Collected data:
======
-- ==== Sys2Proof/WellFormed.lean ====
section
/-! DEFINITION. Which commands are well formed: the ones whose row is the row the table gives the event.
`exec` is total all the same: an ill-formed command names an event that another row of the table names. -/

namespace Sys2Proof

/-- The kind codes Fig. 12-4 defines in an inbound channel's column. -/
def kindDefined : InChannel → BitVec 4 → Bool
  | .request, c => decide (1 ≤ c.toNat ∧ c.toNat ≤ 5)
  | .notice, c => decide (1 ≤ c.toNat ∧ c.toNat ≤ 5)
  | .answer, c => decide (c.toNat = 1)

/-- The profile fields Fig. 12-5 names in a Hello: 01 Caching, 10 Streaming. -/
def profileNamed (f : BitVec 2) : Bool := decide (f = 1 ∨ f = 2)

/-- The outcome fields Fig. 12-5 names in an Answer: 01 Clean, 10 Written, 11 Absent. -/
def outcomeNamed (f : BitVec 2) : Bool := decide (f ≠ 0)

/-- The fifteen command codes of Fig. 12-8. -/
def commandCodeNamed (c : Word) : Bool := decide (1 ≤ c.toNat ∧ c.toNat ≤ 15)

/-- An unknown message is one that Fig. 12-4 or Fig. 12-5 leaves undefined (R43, R184). -/
def UnknownMessage.wellFormed : UnknownMessage → Bool
  | .undefinedKind ch code => !kindDefined ch code
  | .helloProfile f => !profileNamed f
  | .answerOutcome => true
  | .outboundChannel _ => true

/-- The words with a row of their own: start, abort, acknowledge and enable (Fig. 12-6). -/
def hasOwnRow (w : WordNo) : Bool := decide (w = 0x06 ∨ w = 0x07 ∨ w = 0x18 ∨ w = 0x19)

/-- A command is well formed when the table's row for the event is the command's own row. -/
def Instr.wellFormed : Instr → Bool
  | .hello _ f => profileNamed f
  | .answer _ _ _ _ f => outcomeNamed f
  | .unknownMessageKind _ m => m.wellFormed
  | .unknownCommandCode c => !commandCodeNamed c
  | .registerWrite w _ => !hasOwnRow w
  | .hardReset | .resetRelease _ | .receiveClockChange _ _ | .clockAbsenceTimeout _ | .badFrame _
  | .acknowledge _ _ _ | .resend _ | .idle _ | .ackTimeout _ | .transmitFrame _
  | .readShared _ _ _ | .readExclusive _ _ _ | .upgrade _ _ _ | .streamRead _ _ _ | .streamWrite _ _ _
  | .goodbye _ | .release _ _ | .releaseDirty _ _ | .streamDone _ _
  | .takeQueueHead | .restartParked | .startSweepRecall | .reprobe _ | .probeTimeout _ | .leaseTimeout _
  | .setPortProfile | .evictPort | .isolatePort | .clearIsolation | .writeRegion | .quiesce | .resume
  | .flush | .lookupLine | .nextPoisoned | .clearPoison | .clearAllPoison | .setTiming
  | .setPoisonThreshold | .clearDirectory | .abort _ | .acknowledgeCause _ | .enableWordWrite _
  | .lowByteWrite _ _ | .lowByteRead _ | .secondCopyOfFrame _ _ | .highByteRead _ => true

end Sys2Proof
end

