/-! ### The directory table and the region table -/

/-- The lookups of a line. Of an absent or a Poisoned line neither kind stores anything. An Exclusive entry is stored
as Poisoned, HolderLost, by either kind when its holder is Isolated, and left otherwise. Of a Shared entry a changing
lookup takes the Isolated sharers out, retiring the entry when none is left; an observing lookup stores nothing and
reports the entry without them. -/
def Obligations.LookupsFilterIsolatedPorts : Prop :=
  (∀ (s : State) (p : Port), PortSet.has s.isolatedPorts p = true ↔ ∃ d, (s.port p).state = .isolated d) ∧
    ∀ (s : State) (l : LineNo), s.dir.Wf →
      (s.stored l = none → changingLookup l s = s ∧ observingLookup l s = s ∧ s.observed l = none) ∧
        (∀ w c q, s.stored l = some (w, .poisoned c q) →
          changingLookup l s = s ∧ observingLookup l s = s ∧ s.observed l = some (w, .poisoned c q)) ∧
        (∀ w h, s.stored l = some (w, .exclusive h) →
          ((∀ d, (s.port h).state ≠ .isolated d) →
            changingLookup l s = s ∧ observingLookup l s = s ∧ s.observed l = some (w, .exclusive h)) ∧
            ((∃ d, (s.port h).state = .isolated d) →
              changingLookup l s = poisonRise (rewrite (setOf l) w (.poisoned .holderLost h) s) ∧
                observingLookup l s = changingLookup l s ∧
                (changingLookup l s).stored l = some (w, .poisoned .holderLost h))) ∧
        ∀ w S S', s.stored l = some (w, .shared S) → S' = PortSet.diff S s.isolatedPorts →
          observingLookup l s = s ∧ (S' = 0 → s.observed l = none ∧ changingLookup l s = retire (setOf l) w s) ∧
            (S' ≠ 0 → s.observed l = some (w, .shared S')) ∧ (S' = S → S ≠ 0 → changingLookup l s = s) ∧
            (S' ≠ S → S' ≠ 0 → changingLookup l s = rewrite (setOf l) w (.shared S') s)

/-- The edits of the directory table. A retirement empties its way, takes it out of its set's recency order, lowers
the counts and makes the requests parked with reason Set on that set Ready; a placement fills an empty way, held or
reserved before or not, which goes to the front, and raises the occupancy count, a Poisoned entry's the poisoned count
too with LinePoisoned and the threshold test; a rewriting changes an entry's state alone; a grant also moves its
way to the front. No other way and no other set's order changes. -/
def Obligations.DirectoryEditsTouchOneWay : Prop :=
  ∀ (s : State) (i : SetIdx) (w : Way), s.dir.Wf →
    (∀ (e : Entry) (t : State), s.way i w = some e → t = retire i w s →
      t.way i w = none ∧ (∀ j v, j ≠ i ∨ v ≠ w → t.way j v = s.way j v) ∧
        (t.dirSet i).recency = (s.dirSet i).recency.erase w ∧
        (∀ j, j ≠ i → (t.dirSet j).recency = (s.dirSet j).recency) ∧
        t.dir.occupancy + 1 = s.dir.occupancy ∧
        t.dir.poisoned + (if e.state.isPoisoned then 1 else 0) = s.dir.poisoned ∧
        t.parked = s.parked.map (fun q : Parked =>
          if q.reason = .set ∧ Machine.setOf q.line = i then { q with ready := true } else q) ∧
        t = { s with dir := t.dir, parked := t.parked }) ∧
      (∀ (e : Entry) (t : State), s.way i w = none → e.state.isPoisoned = false → t = place i w e s →
        t.way i w = some e ∧ (∀ j v, j ≠ i ∨ v ≠ w → t.way j v = s.way j v) ∧
          (t.dirSet i).recency = w :: (s.dirSet i).recency ∧
          (∀ j, j ≠ i → (t.dirSet j).recency = (s.dirSet j).recency) ∧
          t.dir.occupancy = s.dir.occupancy + 1 ∧ t.dir.poisoned = s.dir.poisoned ∧
          t = { s with dir := t.dir }) ∧
      (∀ (e : Entry) (t : State), s.way i w = none → e.state.isPoisoned = true → t = place i w e s →
        t.way i w = some e ∧ (∀ j v, j ≠ i ∨ v ≠ w → t.way j v = s.way j v) ∧
          (t.dirSet i).recency = w :: (s.dirSet i).recency ∧
          (∀ j, j ≠ i → (t.dirSet j).recency = (s.dirSet j).recency) ∧
          t.dir.occupancy = s.dir.occupancy + 1 ∧ t.dir.poisoned = s.dir.poisoned + 1 ∧
          t.isPending .linePoisoned = true ∧
          t = poisonRise { s with dir := { t.dir with poisoned := s.dir.poisoned } }) ∧
      (∀ (e : Entry) (x : EntryState) (t : State), s.way i w = some e → t = rewrite i w x s →
        t.way i w = some { e with state := x } ∧ (∀ j v, j ≠ i ∨ v ≠ w → t.way j v = s.way j v) ∧
          (∀ j, (t.dirSet j).recency = (s.dirSet j).recency) ∧ t.dir.occupancy = s.dir.occupancy ∧
          t.dir.poisoned = s.dir.poisoned ∧ t = { s with dir := t.dir }) ∧
      ∀ (e : Entry) (x : EntryState) (t : State), s.way i w = some e → t = grant i w x s →
        t.way i w = some { e with state := x } ∧ (∀ j v, j ≠ i ∨ v ≠ w → t.way j v = s.way j v) ∧
          (t.dirSet i).recency = w :: (s.dirSet i).recency.erase w ∧
          (∀ j, j ≠ i → (t.dirSet j).recency = (s.dirSet j).recency) ∧
          t.dir.occupancy = s.dir.occupancy ∧ t.dir.poisoned = s.dir.poisoned ∧ t = { s with dir := t.dir }

/-- A rise of the poisoned count: the count goes up by one, LinePoisoned is raised, and the new count is tested.
The threshold test raises ThresholdNear one below a threshold of 2 or more; at or above the threshold it takes a
Running or Quiescing part to Halted, raises Halted, and completes a Quiesce in progress WrongState showing Halted;
otherwise it leaves service state and command unit. The directory is left as it is. -/
def Obligations.ThresholdTestHaltsThePart : Prop :=
  (∀ s : State, poisonRise s =
      thresholdTest (raise .linePoisoned { s with dir := { s.dir with poisoned := s.dir.poisoned + 1 } })) ∧
    ∀ s t : State, t = thresholdTest s →
      (2 ≤ s.threshold → s.dir.poisoned + 1 = s.threshold → t.isPending .thresholdNear = true) ∧
        (s.threshold ≤ s.dir.poisoned → s.service = .running ∨ s.service = .quiescing →
          t.service = .halted ∧ t.isPending .halted = true ∧
            (s.unit.inProgress = some .quiesce →
              t.unit = { s.unit with
                inProgress := none, status := .wrongState, results := #v[3, 0, 0, 0] } ∧
                t.isPending .commandDone = true) ∧
            (s.unit.inProgress ≠ some .quiesce → t.unit = s.unit)) ∧
        (s.dir.poisoned < s.threshold ∨ s.service = .quiesced ∨ s.service = .halted →
          t.service = s.service ∧ t.unit = s.unit) ∧
        (s.dir.poisoned + 1 < s.threshold → t = s) ∧
        t = { s with service := t.service, unit := t.unit, notify := t.notify }

/-- The class of a way, and the outcome of the way search: a held way, and one whose line is claimed, are Busy; an
empty way is Free; a Poisoned entry's way is Poisoned, any other's Eligible. The search takes the lowest Free way;
without one, the Eligible way furthest back in the recency order; without either, there is no room for now if a way
is Busy, and no room if every way is Poisoned. -/
def Obligations.WaySearchPicksByClass : Prop :=
  (∀ (s : State) (i : SetIdx) (w : Way),
      (s.held i w = true → s.classify i w = .busy) ∧
        (s.held i w = false →
          (s.way i w = none → s.classify i w = .free) ∧
            ∀ e, s.way i w = some e →
              (s.claimed (lineOf i e.tag) = true → s.classify i w = .busy) ∧
                (s.claimed (lineOf i e.tag) = false →
                  (e.state.isPoisoned = true → s.classify i w = .poisoned) ∧
                    (e.state.isPoisoned = false → s.classify i w = .eligible)))) ∧
    (∀ (s : State) (i : SetIdx) (w : Way),
      s.held i w = true ↔ ∃ k t, s.txn k = some t ∧ setOf t.line = i ∧ t.heldWay = some w) ∧
    (∀ (s : State) (l : LineNo),
      s.claimed l = true ↔ ∃ k t, s.txn k = some t ∧ (t.line = l ∨ t.victim = some l)) ∧
      ∀ (s : State) (i : SetIdx),
        (∀ w, s.classify i w = .free → (∀ v, v < w → s.classify i v ≠ .free) →
          s.searchOutcome i = .free w) ∧
          ((∀ w, s.classify i w ≠ .free) →
            (∀ w nearer farther, (s.dirSet i).recency = nearer ++ w :: farther → s.classify i w = .eligible →
              (∀ v ∈ farther, s.classify i v ≠ .eligible) → s.searchOutcome i = .victim w) ∧
              ((∀ w, s.classify i w ≠ .eligible) → (∃ w, s.classify i w = .busy) →
                s.searchOutcome i = .noRoomForNow) ∧
              ((∀ w, s.classify i w = .poisoned) → s.searchOutcome i = .noRoom))

/-- The treatment of a line is that of the lowest-indexed enabled record whose pages include the line's page, and
Untracked where no record covers it. A line's set and entry tag are its number modulo and divided by 2048, its page
its number divided by 64. -/
def Obligations.LowestCoveringRecordTreatsALine : Prop :=
  (∀ (s : State) (l : LineNo) (i : RegionIdx), (s.region i).enabled = true →
      (s.region i).base ≤ pageOf l → pageOf l ≤ (s.region i).limit →
      (∀ j, j < i → (s.region j).enabled = false ∨ pageOf l < (s.region j).base ∨ (s.region j).limit < pageOf l) →
      s.attrOf l = (s.region i).attr) ∧
    (∀ (s : State) (l : LineNo),
      (∀ j, (s.region j).enabled = false ∨ pageOf l < (s.region j).base ∨ (s.region j).limit < pageOf l) →
      s.attrOf l = .untracked) ∧
      ∀ l : LineNo, (setOf l).val = l.val % 2048 ∧ (entryTag l).val = l.val / 2048 ∧
        (pageOf l).val = l.val / 64 ∧ lineOf (setOf l) (entryTag l) = l

/-! ### The command unit -/

/-- A write to the start word while the command unit is Busy is refused: the status becomes RejectedBusy and the unit
stays Busy; nothing else changes, so neither the command in progress, its latched operands, its results, the service
state nor any cause is affected; the command status word reads Busy with RejectedBusy. A completion then sets its own
status. -/
def Obligations.BusyUnitRefusesEveryCommand : Prop :=
  (∀ (s : State) (c : Instr) (code : Word) (x : LongCommand), s.inReset = false → s.unit.inProgress = some x →
      c.startCode = some code ∨ c = .registerWrite 0x06 code →
      exec c s = .next { s.begun with unit := { s.unit with status := .rejectedBusy } }) ∧
    (∀ (s : State) (x : LongCommand), s.inReset = false → s.unit.inProgress = some x →
      s.unit.status = .rejectedBusy → s.busy = true ∧ s.readWord 0x08 = 0x8004#16) ∧
      ∀ (s : State) (x : LongCommand) (st : CommandStatus) (r : Word), s.unit.inProgress = some x →
        completeLong x st r s = s.completed st r 0 0 0
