/-! ### setDirSet -/

@[simp] theorem State.setDirSet_pending (s : State) (i : SetIdx) (r : SetRec) : (s.setDirSet i r).pending = s.pending := rfl
@[simp] theorem State.setDirSet_inReset (s : State) (i : SetIdx) (r : SetRec) : (s.setDirSet i r).inReset = s.inReset := rfl
@[simp] theorem State.setDirSet_now (s : State) (i : SetIdx) (r : SetRec) : (s.setDirSet i r).now = s.now := rfl
@[simp] theorem State.setDirSet_freeCount (s : State) (i : SetIdx) (r : SetRec) : (s.setDirSet i r).freeCount = s.freeCount := rfl
@[simp] theorem State.setDirSet_tx (s : State) (i : SetIdx) (r : SetRec) : (s.setDirSet i r).tx = s.tx := rfl
@[simp] theorem State.setDirSet_links (s : State) (i : SetIdx) (r : SetRec) : (s.setDirSet i r).links = s.links := rfl
@[simp] theorem State.setDirSet_ports (s : State) (i : SetIdx) (r : SetRec) : (s.setDirSet i r).ports = s.ports := rfl
@[simp] theorem State.setDirSet_regions (s : State) (i : SetIdx) (r : SetRec) : (s.setDirSet i r).regions = s.regions := rfl
@[simp] theorem State.setDirSet_reported (s : State) (i : SetIdx) (r : SetRec) : (s.setDirSet i r).reported = s.reported := rfl
@[simp] theorem State.setDirSet_lossReported (s : State) (i : SetIdx) (r : SetRec) : (s.setDirSet i r).lossReported = s.lossReported := rfl
@[simp] theorem State.setDirSet_slots (s : State) (i : SetIdx) (r : SetRec) : (s.setDirSet i r).slots = s.slots := rfl
@[simp] theorem State.setDirSet_parked (s : State) (i : SetIdx) (r : SetRec) : (s.setDirSet i r).parked = s.parked := rfl
@[simp] theorem State.setDirSet_rrPointer (s : State) (i : SetIdx) (r : SetRec) : (s.setDirSet i r).rrPointer = s.rrPointer := rfl
@[simp] theorem State.setDirSet_nextOrder (s : State) (i : SetIdx) (r : SetRec) : (s.setDirSet i r).nextOrder = s.nextOrder := rfl
@[simp] theorem State.setDirSet_sweep (s : State) (i : SetIdx) (r : SetRec) : (s.setDirSet i r).sweep = s.sweep := rfl
@[simp] theorem State.setDirSet_service (s : State) (i : SetIdx) (r : SetRec) : (s.setDirSet i r).service = s.service := rfl
@[simp] theorem State.setDirSet_probeInterval (s : State) (i : SetIdx) (r : SetRec) : (s.setDirSet i r).probeInterval = s.probeInterval := rfl
@[simp] theorem State.setDirSet_leaseInterval (s : State) (i : SetIdx) (r : SetRec) : (s.setDirSet i r).leaseInterval = s.leaseInterval := rfl
@[simp] theorem State.setDirSet_threshold (s : State) (i : SetIdx) (r : SetRec) : (s.setDirSet i r).threshold = s.threshold := rfl
@[simp] theorem State.setDirSet_unit (s : State) (i : SetIdx) (r : SetRec) : (s.setDirSet i r).unit = s.unit := rfl
@[simp] theorem State.setDirSet_notify (s : State) (i : SetIdx) (r : SetRec) : (s.setDirSet i r).notify = s.notify := rfl
@[simp] theorem State.setDirSet_window (s : State) (i : SetIdx) (r : SetRec) : (s.setDirSet i r).window = s.window := rfl

/-! ### raise -/

@[simp] theorem raise_pending (s : State) (c : Cause) : (raise c s).pending = s.pending := rfl
@[simp] theorem raise_inReset (s : State) (c : Cause) : (raise c s).inReset = s.inReset := rfl
@[simp] theorem raise_now (s : State) (c : Cause) : (raise c s).now = s.now := rfl
@[simp] theorem raise_freeCount (s : State) (c : Cause) : (raise c s).freeCount = s.freeCount := rfl
@[simp] theorem raise_tx (s : State) (c : Cause) : (raise c s).tx = s.tx := rfl
@[simp] theorem raise_links (s : State) (c : Cause) : (raise c s).links = s.links := rfl
@[simp] theorem raise_ports (s : State) (c : Cause) : (raise c s).ports = s.ports := rfl
@[simp] theorem raise_regions (s : State) (c : Cause) : (raise c s).regions = s.regions := rfl
@[simp] theorem raise_dir (s : State) (c : Cause) : (raise c s).dir = s.dir := rfl
@[simp] theorem raise_reported (s : State) (c : Cause) : (raise c s).reported = s.reported := rfl
@[simp] theorem raise_lossReported (s : State) (c : Cause) : (raise c s).lossReported = s.lossReported := rfl
@[simp] theorem raise_slots (s : State) (c : Cause) : (raise c s).slots = s.slots := rfl
@[simp] theorem raise_parked (s : State) (c : Cause) : (raise c s).parked = s.parked := rfl
@[simp] theorem raise_rrPointer (s : State) (c : Cause) : (raise c s).rrPointer = s.rrPointer := rfl
@[simp] theorem raise_nextOrder (s : State) (c : Cause) : (raise c s).nextOrder = s.nextOrder := rfl
@[simp] theorem raise_sweep (s : State) (c : Cause) : (raise c s).sweep = s.sweep := rfl
@[simp] theorem raise_service (s : State) (c : Cause) : (raise c s).service = s.service := rfl
@[simp] theorem raise_probeInterval (s : State) (c : Cause) : (raise c s).probeInterval = s.probeInterval := rfl
@[simp] theorem raise_leaseInterval (s : State) (c : Cause) : (raise c s).leaseInterval = s.leaseInterval := rfl
@[simp] theorem raise_threshold (s : State) (c : Cause) : (raise c s).threshold = s.threshold := rfl
@[simp] theorem raise_unit (s : State) (c : Cause) : (raise c s).unit = s.unit := rfl
@[simp] theorem raise_window (s : State) (c : Cause) : (raise c s).window = s.window := rfl
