/-- Whether what a way holds is Poisoned. -/
def poisonedIn : Option Entry → Bool
  | some e => e.state.isPoisoned
  | none => false

theorem SetRec.poisonedAt_eq (r : SetRec) (w : Way) : r.poisonedAt w = poisonedIn r.ways[w] := by
  unfold SetRec.poisonedAt poisonedIn
  rfl

theorem SetRec.poisonCount_set (r : SetRec) (w : Way) (x : Option Entry) (rc : List Way) :
    (SetRec.mk (r.ways.set w x) rc).poisonCount + (poisonedIn r.ways[w]).toNat
      = r.poisonCount + (poisonedIn x).toNat := by
  have := countP_change allWays allWays_nodup w (mem_allWays w) r.poisonedAt
    (SetRec.mk (r.ways.set w x) rc).poisonedAt
    (fun u _ hu => by
      rw [SetRec.poisonedAt_eq, SetRec.poisonedAt_eq]
      show _ = poisonedIn (r.ways.set w x)[u]
      rw [ways_set, if_neg hu])
  rw [SetRec.poisonedAt_eq, SetRec.poisonedAt_eq] at this
  have h2 : (SetRec.mk (r.ways.set w x) rc).ways[w] = x := by
    show (r.ways.set w x)[w] = x
    rw [ways_set, if_pos rfl]
  rw [h2] at this
  exact this

/-- A set with way w emptied stays in order. -/
theorem SetRec.Wf.emptied {r : SetRec} (h : r.Wf) (w : Way) :
    (SetRec.mk (r.ways.set w none) (r.recency.erase w)).Wf where
  recency_nodup := h.recency_nodup.erase w
  recency_iff u := by
    rw [h.recency_nodup.mem_erase_iff, h.recency_iff]
    simp only [SetRec.occupied]
    rw [ways_set]
    split
    · next e => simp [e]
    · next e => simp [e]
  shaped u e hu := by
    change (r.ways.set w none)[u] = some e at hu
    rw [ways_set] at hu
    split at hu
    · cases hu
    · exact h.shaped u e hu

/-- A set with a shaped entry put in way w, at the front of the recency order, stays in order. -/
theorem SetRec.Wf.filled {r : SetRec} (h : r.Wf) (w : Way) (e : Entry) (he : e.state.shaped = true) :
    (SetRec.mk (r.ways.set w (some e)) (w :: r.recency.erase w)).Wf where
  recency_nodup := by
    rw [List.nodup_cons]
    exact ⟨fun hm => ((h.recency_nodup.mem_erase_iff).mp hm).1 rfl, h.recency_nodup.erase w⟩
  recency_iff u := by
    rw [List.mem_cons, h.recency_nodup.mem_erase_iff, h.recency_iff]
    simp only [SetRec.occupied]
    rw [ways_set]
    split
    · next e => simp [e]
    · next e => simp [e]
  shaped u x hu := by
    change (r.ways.set w (some e))[u] = some x at hu
    rw [ways_set] at hu
    split at hu
    · cases hu; exact he
    · exact h.shaped u x hu

/-- A set whose occupied way w takes another shaped entry, its recency order unchanged, stays in order. -/
theorem SetRec.Wf.rewritten {r : SetRec} (h : r.Wf) (w : Way) (e : Entry) (ho : r.occupied w = true)
    (he : e.state.shaped = true) : (SetRec.mk (r.ways.set w (some e)) r.recency).Wf where
  recency_nodup := h.recency_nodup
  recency_iff u := by
    show u ∈ r.recency ↔ _
    rw [h.recency_iff]
    simp only [SetRec.occupied]
    rw [ways_set]
    split
    · next e =>
      subst e
      unfold SetRec.occupied at ho
      exact ⟨fun _ => rfl, fun _ => ho⟩
    · rfl
  shaped u x hu := by
    change (r.ways.set w (some e))[u] = some x at hu
    rw [ways_set] at hu
    split at hu
    · cases hu; exact he
    · exact h.shaped u x hu

/-- A set whose occupied way w goes to the front of the recency order stays in order. -/
theorem SetRec.Wf.touched {r : SetRec} (h : r.Wf) (w : Way) (ho : r.occupied w = true) :
    (SetRec.mk r.ways (w :: r.recency.erase w)).Wf where
  recency_nodup := by
    rw [List.nodup_cons]
    exact ⟨fun hm => ((h.recency_nodup.mem_erase_iff).mp hm).1 rfl, h.recency_nodup.erase w⟩
  recency_iff u := by
    show u ∈ w :: r.recency.erase w ↔ r.occupied u = true
    rw [List.mem_cons, h.recency_nodup.mem_erase_iff, h.recency_iff]
    constructor
    · rintro (rfl | h)
      · exact ho
      · exact h.2
    · intro hu
      by_cases e : u = w
      · exact Or.inl e
      · exact Or.inr ⟨e, hu⟩
  shaped u x hu := h.shaped u x hu

/-! ### The table -/

/-- Each set of a table in order is in order. -/
theorem Directory.Wf.set_wf {d : Directory} (h : d.Wf) (i : SetIdx) : (getSet d.sets i).Wf :=
  getSet_ind _ _ _ h.sets_wf SetRec.empty_wf
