/-- What the act of an event can do; `c` allows it to be a ClearIsolation, `k` an acknowledgement. -/
inductive Act (c k : Bool) (a : State) : State → Prop
  /-- A chain of moves. -/
  | moves (t : State) (m : Moves true a t) : Act c k a t
  /-- The start of a long command, with moves before it and after it. -/
  | begins (u v t : State) (m : Moves true a u) (b : Begin u v) (n : Moves true v t) : Act c k a t
  /-- A port whose cleanup is done leaves Isolated, with moves before it and after it. -/
  | unisolate (hc : c = true) (u t : State) (p : Port) (m : Moves true a u)
      (h : (u.port p).state = .isolated true)
      (n : Moves true (u.setPort p { u.port p with state := .offline }) t) : Act c k a t
  /-- A pending flag is cleared. -/
  | acknowledge (hk : k = true) (u : State) (v : Word) (m : Moves true a u) : Act c k a (acknowledgeFlag v u)

/-- What a command can do. -/
inductive Effect (c : Instr) (s : State) : State → Prop
  /-- While RESET is asserted, nothing. -/
  | held (h : s.inReset = true) : Effect c s s
  /-- The act of an event. -/
  | act (t : State) (h : s.inReset = false) (m : Act (mayClear c) (mayAcknowledge c) s t) : Effect c s t
  /-- A hard reset. -/
  | hardReset (hc : c = .hardReset) :
      Effect c s { State.reset with pending := s.pending, freeCount := s.freeCount, inReset := true }
  /-- The release of RESET. -/
  | release (wide : Bool) (hc : c = .resetRelease wide) (h : s.inReset = true) :
      Effect c s { State.reset with
        pending := s.pending, freeCount := s.freeCount, window := { State.reset.window with wide := wide } }

variable {c k : Bool} {a s : State}

theorem Act.of (h : Moves true a s) : Act c k a s := .moves _ h

/-- An act after a chain of moves. -/
theorem Act.after {t : State} (h : Moves true a s) (x : Act c k s t) : Act c k a t := by
  cases x with
  | moves _ m => exact .moves _ (h.trans m)
  | begins u v _ m b n => exact .begins u v _ (h.trans m) b n
  | unisolate hc u _ p m hp n => exact .unisolate hc u _ p (h.trans m) hp n
  | acknowledge hk u v m => exact .acknowledge hk u v (h.trans m)

/-- An event whose act is an act answers next. -/
theorem event_effect (i : Instr) (s : State) (act : State → State)
    (h : ∀ a s, Moves true a s → Act (mayClear i) (mayAcknowledge i) a (act s)) : ∃ t, event s act = .next t ∧ Effect i s t := by
  unfold event
  by_cases hr : s.inReset = true
  · exact ⟨s, by rw [if_pos hr], .held hr⟩
  · exact ⟨act { s with tx := [] }, by rw [if_neg hr], .act _ (Bool.eq_false_iff.mpr hr)
      (h s { s with tx := [] } (Relation.ReflTransGen.refl.tail (.tx s rfl [])))⟩

/-- An event whose act is a chain of moves. -/
theorem event_moves (i : Instr) (s : State) (act : State → State)
    (h : ∀ a s, Moves true a s → Moves true a (act s)) : ∃ t, event s act = .next t ∧ Effect i s t :=
  event_effect i s act fun a s m => Act.of (h a s m)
======
▶ [TASK GOAL] Please transcribe only the lines in the records above running from the line that has "(he : e.state.shaped = true) : (SetRec.mk" through the line that has "Port) (m : Moves true a u)", both included, exactly as they appear.

▶ [SOLUTION BELOW]
    (he : e.state.shaped = true) : (SetRec.mk (r.ways.set w (some e)) r.recency).Wf where
  recency_nodup := h.recency_nodup
  recency_iff u := by
    show u ∈ r.recency ↔ _
    rw [h.recency_iff]
    simp only [SetRec.occupied]
    rw [ways_set]
    split
    · next e =>
      subst e
      unfold SetRec.occupied at ho
      exact ⟨fun _ => rfl, fun _ => ho⟩
    · rfl
  shaped u x hu := by
    change (r.ways.set w (some e))[u] = some x at hu
    rw [ways_set] at hu
    split at hu
    · cases hu; exact he
    · exact h.shaped u x hu

/-- A set whose occupied way w goes to the front of the recency order stays in order. -/
theorem SetRec.Wf.touched {r : SetRec} (h : r.Wf) (w : Way) (ho : r.occupied w = true) :
    (SetRec.mk r.ways (w :: r.recency.erase w)).Wf where
  recency_nodup := by
    rw [List.nodup_cons]
    exact ⟨fun hm => ((h.recency_nodup.mem_erase_iff).mp hm).1 rfl, h.recency_nodup.erase w⟩
  recency_iff u := by
    show u ∈ w :: r.recency.erase w ↔ r.occupied u = true
    rw [List.mem_cons, h.recency_nodup.mem_erase_iff, h.recency_iff]
    constructor
    · rintro (rfl | h)
      · exact ho
      · exact h.2
    · intro hu
      by_cases e : u = w
      · exact Or.inl e
      · exact Or.inr ⟨e, hu⟩
  shaped u x hu := h.shaped u x hu

/-! ### The table -/

/-- Each set of a table in order is in order. -/
theorem Directory.Wf.set_wf {d : Directory} (h : d.Wf) (i : SetIdx) : (getSet d.sets i).Wf :=
  getSet_ind _ _ _ h.sets_wf SetRec.empty_wf
/-- What the act of an event can do; `c` allows it to be a ClearIsolation, `k` an acknowledgement. -/
inductive Act (c k : Bool) (a : State) : State → Prop
  /-- A chain of moves. -/
  | moves (t : State) (m : Moves true a t) : Act c k a t
  /-- The start of a long command, with moves before it and after it. -/
  | begins (u v t : State) (m : Moves true a u) (b : Begin u v) (n : Moves true v t) : Act c k a t
  /-- A port whose cleanup is done leaves Isolated, with moves before it and after it. -/
  | unisolate (hc : c = true) (u t : State) (p : Port) (m : Moves true a u)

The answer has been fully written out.